Now let's shift out focus to point #3:
* It seems that having even a minimal 2 years of professional experience is enough to make finding other jobs (or at least, not having to be unemployed and search for one) a lot easier.
* On the other hand, the same drop-off in respondents who aren't unemployed-and-looking occurs at almost 10 years of general experience coding! We can't know from the data whether some of it *is* professional, but it seems that non-professional experience doesn't amount to much when looking for a job if you don't have a lot of it. 

In [11]:
### DEPRECATED for now, having changed to dataframe (above) for more organized data display method ###

# respondents_by_employment_status = {'Employed part-time': [],
#                                     'Employed full-time': [],
#                                     'Independent contractor, freelancer, or self-employed': [],
#                                     'Not employed, and not looking for work': [],
#                                     'Not employed, but looking for work': [],
#                                     'Retired': [],
#                                     'NA': []}

# for response in responses:
#     employment = response['Employment']
#     respondents_by_employment_status[employment].append(response)
#     # possible alternative: only keeping their id's
#     # respondents_by_employment_status[employment].append(response['Respondent'])



# %matplotlib inline
# import matplotlib.pyplot as plt
# import numpy as np
# import seaborn as sns

# sns.set()

# employment_statuses = list(respondents_by_employment_status.keys())
# indices = np.arange(len(employment_statuses))  # the x locations for the statuses
# # width = 0.35  # the width of the bars
# width = np.min(np.diff(indices))/3  # the width of the bars

# fig, ax = plt.subplots(figsize=(20,12))
# # ax.bar(employment_statuses, list(years_coding_by_employment.values()), width=width, label='Years coding')
# ax.bar(employment_statuses, list(years_coding_by_employment, width=width, label='Years coding')
# ax.set_yticklabels(list(years_coding.keys()))
# # ax.bar(indices - width, list(years_coding_prof_by_employment.values()), width=width, label='Years coding professionally')
# ax.legend()

# plt.setp(ax.get_xticklabels(), rotation=10, horizontalalignment='right')
# plt.show()

# # TODO right now: 
# #    * set y labels correctly ('0-2 years' is the first, not the 0 one)
# #    * create list containing the actual years coding by employment status and replace list(years_coding_by_employment.values()) with it
# # TODO later: Make y-axis exponential. Add axis labels. Add title.
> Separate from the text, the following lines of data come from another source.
-- ==== Sys2Proof/Laws/State.lean ====
section
/-! SUPPORT. Field lemmas of the updates of State: what each update leaves and what it changes, once. -/

namespace Sys2Proof.Machine

variable (s : State)

/-! ## setCore -/

@[simp] theorem State.setCore_chron (c : CoreIx) (k : Core) : (s.setCore c k).chron = s.chron := rfl
@[simp] theorem State.setCore_off (c : CoreIx) (k : Core) : (s.setCore c k).off = s.off := rfl
@[simp] theorem State.setCore_frzCtl (c : CoreIx) (k : Core) : (s.setCore c k).frzCtl = s.frzCtl := rfl
@[simp] theorem State.setCore_frzMsg (c : CoreIx) (k : Core) : (s.setCore c k).frzMsg = s.frzMsg := rfl
@[simp] theorem State.setCore_frozen (c : CoreIx) (k : Core) : (s.setCore c k).frozen = s.frozen := rfl
@[simp] theorem State.setCore_helm (c : CoreIx) (k : Core) : (s.setCore c k).helm = s.helm := rfl
@[simp] theorem State.setCore_hif (c : CoreIx) (k : Core) : (s.setCore c k).hif = s.hif := rfl
@[simp] theorem State.setCore_ms (c : CoreIx) (k : Core) : (s.setCore c k).ms = s.ms := rfl
@[simp] theorem State.setCore_mig (c : CoreIx) (k : Core) : (s.setCore c k).mig = s.mig := rfl
@[simp] theorem State.setCore_fab (c : CoreIx) (k : Core) : (s.setCore c k).fab = s.fab := rfl
@[simp] theorem State.setCore_cols (c : CoreIx) (k : Core) : (s.setCore c k).cols = s.cols := rfl
@[simp] theorem State.setCore_parts (c : CoreIx) (k : Core) : (s.setCore c k).parts = s.parts := rfl
@[simp] theorem State.setCore_memory (c : CoreIx) (k : Core) : (s.setCore c k).memory = s.memory := rfl
@[simp] theorem State.setCore_reqs (c : CoreIx) (k : Core) : (s.setCore c k).reqs = s.reqs := rfl
@[simp] theorem State.setCore_agenda (c : CoreIx) (k : Core) : (s.setCore c k).agenda = s.agenda := rfl
@[simp] theorem State.setCore_inputs (c : CoreIx) (k : Core) : (s.setCore c k).inputs = s.inputs := rfl
@[simp] theorem State.setCore_occurs (c : CoreIx) (k : Core) : (s.setCore c k).occurs = s.occurs := rfl
@[simp] theorem State.setCore_cur (c : CoreIx) (k : Core) : (s.setCore c k).cur = s.cur := rfl
@[simp] theorem State.setCore_eng (c : CoreIx) (k : Core) : (s.setCore c k).eng = s.eng := rfl
@[simp] theorem State.setCore_curPart (c : CoreIx) (k : Core) : (s.setCore c k).curPart = s.curPart := rfl
@[simp] theorem State.setCore_curLink (c : CoreIx) (k : Core) : (s.setCore c k).curLink = s.curLink := rfl
@[simp] theorem State.setCore_freeIx (c : CoreIx) (k : Core) : (s.setCore c k).freeIx = s.freeIx := rfl
@[simp] theorem State.setCore_nextId (c : CoreIx) (k : Core) : (s.setCore c k).nextId = s.nextId := rfl
@[simp] theorem State.setCore_col (c : CoreIx) (k : Core) (x : CoreIx) : (s.setCore c k).col x = s.col x := rfl
@[simp] theorem State.setCore_part (c : CoreIx) (k : Core) (x : PartIx) : (s.setCore c k).part x = s.part x := rfl
@[simp] theorem State.setCore_partOf (c : CoreIx) (k : Core) (x : CoreIx) : (s.setCore c k).partOf x = s.partOf x := rfl

/-! ## upd -/

@[simp] theorem State.upd_chron (c : CoreIx) (f : Core → Core) : (s.upd c f).chron = s.chron := rfl
@[simp] theorem State.upd_off (c : CoreIx) (f : Core → Core) : (s.upd c f).off = s.off := rfl
@[simp] theorem State.upd_frzCtl (c : CoreIx) (f : Core → Core) : (s.upd c f).frzCtl = s.frzCtl := rfl
@[simp] theorem State.upd_frzMsg (c : CoreIx) (f : Core → Core) : (s.upd c f).frzMsg = s.frzMsg := rfl
@[simp] theorem State.upd_frozen (c : CoreIx) (f : Core → Core) : (s.upd c f).frozen = s.frozen := rfl
@[simp] theorem State.upd_helm (c : CoreIx) (f : Core → Core) : (s.upd c f).helm = s.helm := rfl
@[simp] theorem State.upd_hif (c : CoreIx) (f : Core → Core) : (s.upd c f).hif = s.hif := rfl
@[simp] theorem State.upd_ms (c : CoreIx) (f : Core → Core) : (s.upd c f).ms = s.ms := rfl
@[simp] theorem State.upd_mig (c : CoreIx) (f : Core → Core) : (s.upd c f).mig = s.mig := rfl
@[simp] theorem State.upd_fab (c : CoreIx) (f : Core → Core) : (s.upd c f).fab = s.fab := rfl
@[simp] theorem State.upd_cols (c : CoreIx) (f : Core → Core) : (s.upd c f).cols = s.cols := rfl
@[simp] theorem State.upd_parts (c : CoreIx) (f : Core → Core) : (s.upd c f).parts = s.parts := rfl
@[simp] theorem State.upd_memory (c : CoreIx) (f : Core → Core) : (s.upd c f).memory = s.memory := rfl
@[simp] theorem State.upd_reqs (c : CoreIx) (f : Core → Core) : (s.upd c f).reqs = s.reqs := rfl
@[simp] theorem State.upd_agenda (c : CoreIx) (f : Core → Core) : (s.upd c f).agenda = s.agenda := rfl
@[simp] theorem State.upd_inputs (c : CoreIx) (f : Core → Core) : (s.upd c f).inputs = s.inputs := rfl
@[simp] theorem State.upd_occurs (c : CoreIx) (f : Core → Core) : (s.upd c f).occurs = s.occurs := rfl
@[simp] theorem State.upd_cur (c : CoreIx) (f : Core → Core) : (s.upd c f).cur = s.cur := rfl
@[simp] theorem State.upd_eng (c : CoreIx) (f : Core → Core) : (s.upd c f).eng = s.eng := rfl
@[simp] theorem State.upd_curPart (c : CoreIx) (f : Core → Core) : (s.upd c f).curPart = s.curPart := rfl
@[simp] theorem State.upd_curLink (c : CoreIx) (f : Core → Core) : (s.upd c f).curLink = s.curLink := rfl
@[simp] theorem State.upd_freeIx (c : CoreIx) (f : Core → Core) : (s.upd c f).freeIx = s.freeIx := rfl
@[simp] theorem State.upd_nextId (c : CoreIx) (f : Core → Core) : (s.upd c f).nextId = s.nextId := rfl
@[simp] theorem State.upd_col (c : CoreIx) (f : Core → Core) (x : CoreIx) : (s.upd c f).col x = s.col x := rfl
@[simp] theorem State.upd_part (c : CoreIx) (f : Core → Core) (x : PartIx) : (s.upd c f).part x = s.part x := rfl
@[simp] theorem State.upd_partOf (c : CoreIx) (f : Core → Core) (x : CoreIx) : (s.upd c f).partOf x = s.partOf x := rfl

/-! ## updMe -/

@[simp] theorem State.updMe_chron (f : Core → Core) : (s.updMe f).chron = s.chron := rfl
@[simp] theorem State.updMe_off (f : Core → Core) : (s.updMe f).off = s.off := rfl
@[simp] theorem State.updMe_frzCtl (f : Core → Core) : (s.updMe f).frzCtl = s.frzCtl := rfl
@[simp] theorem State.updMe_frzMsg (f : Core → Core) : (s.updMe f).frzMsg = s.frzMsg := rfl
@[simp] theorem State.updMe_frozen (f : Core → Core) : (s.updMe f).frozen = s.frozen := rfl
@[simp] theorem State.updMe_helm (f : Core → Core) : (s.updMe f).helm = s.helm := rfl
@[simp] theorem State.updMe_hif (f : Core → Core) : (s.updMe f).hif = s.hif := rfl
@[simp] theorem State.updMe_ms (f : Core → Core) : (s.updMe f).ms = s.ms := rfl
@[simp] theorem State.updMe_mig (f : Core → Core) : (s.updMe f).mig = s.mig := rfl
@[simp] theorem State.updMe_fab (f : Core → Core) : (s.updMe f).fab = s.fab := rfl
@[simp] theorem State.updMe_cols (f : Core → Core) : (s.updMe f).cols = s.cols := rfl
@[simp] theorem State.updMe_parts (f : Core → Core) : (s.updMe f).parts = s.parts := rfl
@[simp] theorem State.updMe_memory (f : Core → Core) : (s.updMe f).memory = s.memory := rfl
@[simp] theorem State.updMe_reqs (f : Core → Core) : (s.updMe f).reqs = s.reqs := rfl
@[simp] theorem State.updMe_agenda (f : Core → Core) : (s.updMe f).agenda = s.agenda := rfl
@[simp] theorem State.updMe_inputs (f : Core → Core) : (s.updMe f).inputs = s.inputs := rfl
@[simp] theorem State.updMe_occurs (f : Core → Core) : (s.updMe f).occurs = s.occurs := rfl
@[simp] theorem State.updMe_cur (f : Core → Core) : (s.updMe f).cur = s.cur := rfl
@[simp] theorem State.updMe_eng (f : Core → Core) : (s.updMe f).eng = s.eng := rfl
@[simp] theorem State.updMe_curPart (f : Core → Core) : (s.updMe f).curPart = s.curPart := rfl
@[simp] theorem State.updMe_curLink (f : Core → Core) : (s.updMe f).curLink = s.curLink := rfl
@[simp] theorem State.updMe_freeIx (f : Core → Core) : (s.updMe f).freeIx = s.freeIx := rfl
@[simp] theorem State.updMe_nextId (f : Core → Core) : (s.updMe f).nextId = s.nextId := rfl
@[simp] theorem State.updMe_col (f : Core → Core) (x : CoreIx) : (s.updMe f).col x = s.col x := rfl
@[simp] theorem State.updMe_part (f : Core → Core) (x : PartIx) : (s.updMe f).part x = s.part x := rfl
@[simp] theorem State.updMe_partOf (f : Core → Core) (x : CoreIx) : (s.updMe f).partOf x = s.partOf x := rfl

/-! ## updSeq -/

@[simp] theorem State.updSeq_chron (f : Seq → Seq) : (s.updSeq f).chron = s.chron := rfl
@[simp] theorem State.updSeq_off (f : Seq → Seq) : (s.updSeq f).off = s.off := rfl
@[simp] theorem State.updSeq_frzCtl (f : Seq → Seq) : (s.updSeq f).frzCtl = s.frzCtl := rfl
@[simp] theorem State.updSeq_frzMsg (f : Seq → Seq) : (s.updSeq f).frzMsg = s.frzMsg := rfl
@[simp] theorem State.updSeq_frozen (f : Seq → Seq) : (s.updSeq f).frozen = s.frozen := rfl
@[simp] theorem State.updSeq_helm (f : Seq → Seq) : (s.updSeq f).helm = s.helm := rfl
@[simp] theorem State.updSeq_hif (f : Seq → Seq) : (s.updSeq f).hif = s.hif := rfl
@[simp] theorem State.updSeq_ms (f : Seq → Seq) : (s.updSeq f).ms = s.ms := rfl
@[simp] theorem State.updSeq_mig (f : Seq → Seq) : (s.updSeq f).mig = s.mig := rfl
@[simp] theorem State.updSeq_fab (f : Seq → Seq) : (s.updSeq f).fab = s.fab := rfl
@[simp] theorem State.updSeq_cols (f : Seq → Seq) : (s.updSeq f).cols = s.cols := rfl
@[simp] theorem State.updSeq_parts (f : Seq → Seq) : (s.updSeq f).parts = s.parts := rfl
@[simp] theorem State.updSeq_memory (f : Seq → Seq) : (s.updSeq f).memory = s.memory := rfl
@[simp] theorem State.updSeq_reqs (f : Seq → Seq) : (s.updSeq f).reqs = s.reqs := rfl
@[simp] theorem State.updSeq_agenda (f : Seq → Seq) : (s.updSeq f).agenda = s.agenda := rfl
@[simp] theorem State.updSeq_inputs (f : Seq → Seq) : (s.updSeq f).inputs = s.inputs := rfl
@[simp] theorem State.updSeq_occurs (f : Seq → Seq) : (s.updSeq f).occurs = s.occurs := rfl
@[simp] theorem State.updSeq_cur (f : Seq → Seq) : (s.updSeq f).cur = s.cur := rfl
@[simp] theorem State.updSeq_eng (f : Seq → Seq) : (s.updSeq f).eng = s.eng := rfl
@[simp] theorem State.updSeq_curPart (f : Seq → Seq) : (s.updSeq f).curPart = s.curPart := rfl
@[simp] theorem State.updSeq_curLink (f : Seq → Seq) : (s.updSeq f).curLink = s.curLink := rfl
@[simp] theorem State.updSeq_freeIx (f : Seq → Seq) : (s.updSeq f).freeIx = s.freeIx := rfl
@[simp] theorem State.updSeq_nextId (f : Seq → Seq) : (s.updSeq f).nextId = s.nextId := rfl
@[simp] theorem State.updSeq_col (f : Seq → Seq) (x : CoreIx) : (s.updSeq f).col x = s.col x := rfl
@[simp] theorem State.updSeq_part (f : Seq → Seq) (x : PartIx) : (s.updSeq f).part x = s.part x := rfl
@[simp] theorem State.updSeq_partOf (f : Seq → Seq) (x : CoreIx) : (s.updSeq f).partOf x = s.partOf x := rfl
Graphs are cool and look highly professional. Thus:

In [12]:
 #TODO display above data as graph

Let's move on to question #12: "How do non-hobbyists compare in terms of job/career satisfaction?", which we'll rephrase like so:

**How does career satisfaction correlate to coding as a hobby?**

In [33]:
career_satisfaction_by_hobby = get_dict_of_dicts_by_columns('Hobby', 'CareerSatisfaction')

for key in career_satisfaction_by_hobby.keys():
    for resp in [response for response in responses if response['Hobby'] == key]:
        career_satisfaction = resp['CareerSatisfaction']
        career_satisfaction_by_hobby[key][career_satisfaction] += 1
        
row_labels = ['Extremely satisfied', 'Moderately satisfied', 'Slightly satisfied', 'Neither satisfied nor dissatisfied',
              'Slightly dissatisfied', 'Moderately dissatisfied', 'Extremely dissatisfied', 'NA']
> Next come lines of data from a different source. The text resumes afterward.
-- ==== Sys2Proof/Laws/Issue.lean ====
section
/-! SUPPORT. What issuing a word does: the take, the pointer, and the state the body of a word acts on. -/

namespace Sys2Proof

open Sys2Proof.Machine

theorem SameOutside.trans {s t u : State} (a : SameOutside s t) (b : SameOutside t u) : SameOutside s u where
  chron := b.chron.trans a.chron
  off := b.off.trans a.off
  cur := b.cur.trans a.cur
  helm := b.helm.trans a.helm
  hif := b.hif.trans a.hif
  ms := b.ms.trans a.ms
  mig := b.mig.trans a.mig
  fab := b.fab.trans a.fab
  memory := b.memory.trans a.memory
  cols := b.cols.trans a.cols
  cores := fun c hc => (b.cores c (by rw [a.cur]; exact hc)).trans (a.cores c hc)
  parts := fun p => by have x := a.parts p; have y := b.parts p; rw [← x, ← y]
  slots := fun p j => by have x := a.slots p j; have y := b.slots p j; rw [← x, ← y]

theorem SameOutside.refl (s : State) : SameOutside s s :=
  ⟨rfl, rfl, rfl, rfl, rfl, rfl, rfl, rfl, rfl, rfl, fun _ _ => rfl, fun _ => rfl, fun _ _ => rfl⟩

theorem SameOutside.updMe (s : State) (f : Core → Core) : SameOutside s (s.updMe f) :=
  ⟨rfl, rfl, rfl, rfl, rfl, rfl, rfl, rfl, rfl, rfl, fun _ h => s.core_updMe_ne h f, fun _ => rfl, fun _ _ => rfl⟩

theorem SameTraps.refl (q : Seq) : SameTraps q q := ⟨rfl, rfl, rfl, rfl, rfl, rfl⟩

end Sys2Proof

namespace Sys2Proof.Machine

variable (s : State)

theorem State.countLinkTake_fields (c : CoreIx) :
    (s.countLinkTake c).chron = s.chron ∧ (s.countLinkTake c).off = s.off ∧ (s.countLinkTake c).cur = s.cur
      ∧ (s.countLinkTake c).helm = s.helm ∧ (s.countLinkTake c).hif = s.hif ∧ (s.countLinkTake c).ms = s.ms
      ∧ (s.countLinkTake c).mig = s.mig ∧ (s.countLinkTake c).fab = s.fab ∧ (s.countLinkTake c).memory = s.memory
      ∧ (s.countLinkTake c).cols = s.cols ∧ (s.countLinkTake c).cores = s.cores ∧ (s.countLinkTake c).reqs = s.reqs
      ∧ (s.countLinkTake c).nextId = s.nextId ∧ (s.countLinkTake c).freeIx = s.freeIx ∧ (s.countLinkTake c).eng = s.eng
      ∧ (s.countLinkTake c).inputs = s.inputs := by
  unfold State.countLinkTake
  split
  · simp
  · dsimp only
    split <;> simp

/-- A partition after a link take counted in one of its slots. -/
theorem Part.countSlot (q : Part) (i : Fin 8) (n : Nat) :
    let t := q.updSlot i fun x => { x with tkseq := x.tkseq + n }
    { t with slots := q.slots } = q ∧ ∀ j : Fin 8, { t.slots[j] with tkseq := (q.slots[j]).tkseq } = q.slots[j] := by
  refine ⟨rfl, fun j => ?_⟩
  simp only [Part.updSlot, Fin.getElem_fin, Vector.getElem_set]
  split
  · rename_i h
    have : i = j := Fin.ext h
    subst this; rfl
  · rfl

theorem State.countLinkTake_part (c : CoreIx) (p : PartIx) : { (s.countLinkTake c).part p with slots := (s.part p).slots } = s.part p
    ∧ ∀ j : Fin 8, { ((s.countLinkTake c).part p).slots[j] with tkseq := ((s.part p).slots[j]).tkseq } = (s.part p).slots[j] := by
  unfold State.countLinkTake
  split
  · exact ⟨rfl, fun _ => rfl⟩
  · rename_i q _
    by_cases h : p = q
    · subst h
      have := (s.part p).countSlot (s.part p).stampSlot 1
      dsimp only; split <;> simpa using this
    · dsimp only; split <;> simp [State.part_updPart_ne _ h]

/-- What a take leaves: the core's tokens, and for a link token the Logbook's count, change; nothing else. -/
theorem State.take_fields (c : CoreIx) (q f : Nat) :
    (s.take c q f).chron = s.chron ∧ (s.take c q f).off = s.off ∧ (s.take c q f).cur = s.cur
      ∧ (s.take c q f).helm = s.helm ∧ (s.take c q f).hif = s.hif ∧ (s.take c q f).ms = s.ms
      ∧ (s.take c q f).mig = s.mig ∧ (s.take c q f).fab = s.fab ∧ (s.take c q f).memory = s.memory
      ∧ (s.take c q f).cols = s.cols ∧ (s.take c q f).cores = (s.upd c fun x => { x with ctl := x.ctl.take q f }).cores
      ∧ (s.take c q f).reqs = s.reqs ∧ (s.take c q f).nextId = s.nextId ∧ (s.take c q f).freeIx = s.freeIx
      ∧ (s.take c q f).eng = s.eng ∧ (s.take c q f).inputs = s.inputs := by
  unfold State.take
  split
  · have h := State.countLinkTake_fields (s.upd c fun x => { x with ctl := x.ctl.take q f }) c
    simpa using h
  · simp

theorem State.take_part (c : CoreIx) (q f : Nat) (p : PartIx) : { (s.take c q f).part p with slots := (s.part p).slots } = s.part p
    ∧ ∀ j : Fin 8, { ((s.take c q f).part p).slots[j] with tkseq := ((s.part p).slots[j]).tkseq } = (s.part p).slots[j] := by
  unfold State.take
  dsimp only
  split
  · exact State.countLinkTake_part (s.upd c fun x => { x with ctl := x.ctl.take q f }) c p
  · exact ⟨rfl, fun _ => rfl⟩

theorem State.core_congr {s t : State} (h : t.cores = s.cores) (c : CoreIx) : t.core c = s.core c := by
  unfold State.core; rw [h]

@[simp] theorem State.take_chron (c : CoreIx) (q f : Nat) : (s.take c q f).chron = s.chron := (s.take_fields c q f).1
@[simp] theorem State.take_off (c : CoreIx) (q f : Nat) : (s.take c q f).off = s.off := (s.take_fields c q f).2.1
@[simp] theorem State.take_cur (c : CoreIx) (q f : Nat) : (s.take c q f).cur = s.cur := (s.take_fields c q f).2.2.1
@[simp] theorem State.take_helm (c : CoreIx) (q f : Nat) : (s.take c q f).helm = s.helm := (s.take_fields c q f).2.2.2.1
@[simp] theorem State.take_hif (c : CoreIx) (q f : Nat) : (s.take c q f).hif = s.hif := (s.take_fields c q f).2.2.2.2.1
@[simp] theorem State.take_ms (c : CoreIx) (q f : Nat) : (s.take c q f).ms = s.ms := (s.take_fields c q f).2.2.2.2.2.1
@[simp] theorem State.take_mig (c : CoreIx) (q f : Nat) : (s.take c q f).mig = s.mig := (s.take_fields c q f).2.2.2.2.2.2.1
@[simp] theorem State.take_fab (c : CoreIx) (q f : Nat) : (s.take c q f).fab = s.fab := (s.take_fields c q f).2.2.2.2.2.2.2.1
@[simp] theorem State.take_memory (c : CoreIx) (q f : Nat) : (s.take c q f).memory = s.memory := (s.take_fields c q f).2.2.2.2.2.2.2.2.1
@[simp] theorem State.take_cols (c : CoreIx) (q f : Nat) : (s.take c q f).cols = s.cols := (s.take_fields c q f).2.2.2.2.2.2.2.2.2.1
@[simp] theorem State.take_reqs (c : CoreIx) (q f : Nat) : (s.take c q f).reqs = s.reqs := (s.take_fields c q f).2.2.2.2.2.2.2.2.2.2.2.1
@[simp] theorem State.take_nextId (c : CoreIx) (q f : Nat) : (s.take c q f).nextId = s.nextId := (s.take_fields c q f).2.2.2.2.2.2.2.2.2.2.2.2.1
@[simp] theorem State.take_freeIx (c : CoreIx) (q f : Nat) : (s.take c q f).freeIx = s.freeIx := (s.take_fields c q f).2.2.2.2.2.2.2.2.2.2.2.2.2.1
@[simp] theorem State.take_eng (c : CoreIx) (q f : Nat) : (s.take c q f).eng = s.eng := (s.take_fields c q f).2.2.2.2.2.2.2.2.2.2.2.2.2.2.1
@[simp] theorem State.take_inputs (c : CoreIx) (q f : Nat) : (s.take c q f).inputs = s.inputs := (s.take_fields c q f).2.2.2.2.2.2.2.2.2.2.2.2.2.2.2

@[simp] theorem State.take_core (c : CoreIx) (q f : Nat) :
    (s.take c q f).core c = { s.core c with ctl := (s.core c).ctl.take q f } := by
  rw [State.core_congr (s.take_fields c q f).2.2.2.2.2.2.2.2.2.2.1]; simp

theorem State.take_core_ne {c x : CoreIx} (h : x ≠ c) (q f : Nat) : (s.take c q f).core x = s.core x := by
  rw [State.core_congr (s.take_fields c q f).2.2.2.2.2.2.2.2.2.2.1]; exact s.core_upd_ne h _

@[simp] theorem State.take_partOf (c : CoreIx) (q f : Nat) (x : CoreIx) : (s.take c q f).partOf x = s.partOf x := by
  unfold State.partOf State.partOfCluster; rw [(s.take_fields c q f).2.2.2.2.1]

/-! ## Putting a word in flight -/

theorem State.foldl_schedC_fields (c : CoreIx) (i : Instr) (bs : List Beat) (s : State) :
    let t := bs.foldl (fun s b => s.schedC b.at_ c i) s
    t.chron = s.chron ∧ t.off = s.off ∧ t.cur = s.cur ∧ t.helm = s.helm ∧ t.hif = s.hif ∧ t.ms = s.ms ∧ t.mig = s.mig
      ∧ t.fab = s.fab ∧ t.memory = s.memory ∧ t.cols = s.cols ∧ t.cores = s.cores ∧ t.parts = s.parts ∧ t.reqs = s.reqs
      ∧ t.nextId = s.nextId ∧ t.freeIx = s.freeIx ∧ t.eng = s.eng ∧ t.inputs = s.inputs := by
  induction bs generalizing s with
  | nil => simp
  | cons b r ih => simpa using ih (s.schedC b.at_ c i)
# CSH = Career Satisfaction by Hobby
frame_csh = pd.DataFrame(career_satisfaction_by_hobby)
frame_csh.reindex(index=row_labels)

Unnamed: 0,Yes,No
Extremely satisfied,12113,2203
Moderately satisfied,22965,4961
Slightly satisfied,10799,2685
Neither satisfied nor dissatisfied,5091,1225
Slightly dissatisfied,5111,1476
Moderately dissatisfied,4125,1137
Extremely dissatisfied,2075,538
,17618,4733


We can see a lot more respondents in the 'Yes' hobby column, which is to be expected - many programmers have an affinity to programming even before setting it as their career path (or foundation).

To make the comparison clearer, we'll standardize the results.

In [42]:
import numpy as np
from decimal import Decimal

hobbyists_total_respondents = sum(value for value in list(career_satisfaction_by_hobby['Yes'].values()))
non_hobbyists_total_respondents = sum(value for value in list(career_satisfaction_by_hobby['No'].values()))

for hobby_key in career_satisfaction_by_hobby.keys():
    for satisfaction_key in career_satisfaction_by_hobby[hobby_key].keys():
        respondents = career_satisfaction_by_hobby[hobby_key][satisfaction_key] 
        respondents_percentage = Decimal(respondents * 100 / \
                                    (hobbyists_total_respondents if hobby_key == 'Yes' else non_hobbyists_total_respondents))
        career_satisfaction_by_hobby[hobby_key][satisfaction_key] = round(respondents_percentage,2)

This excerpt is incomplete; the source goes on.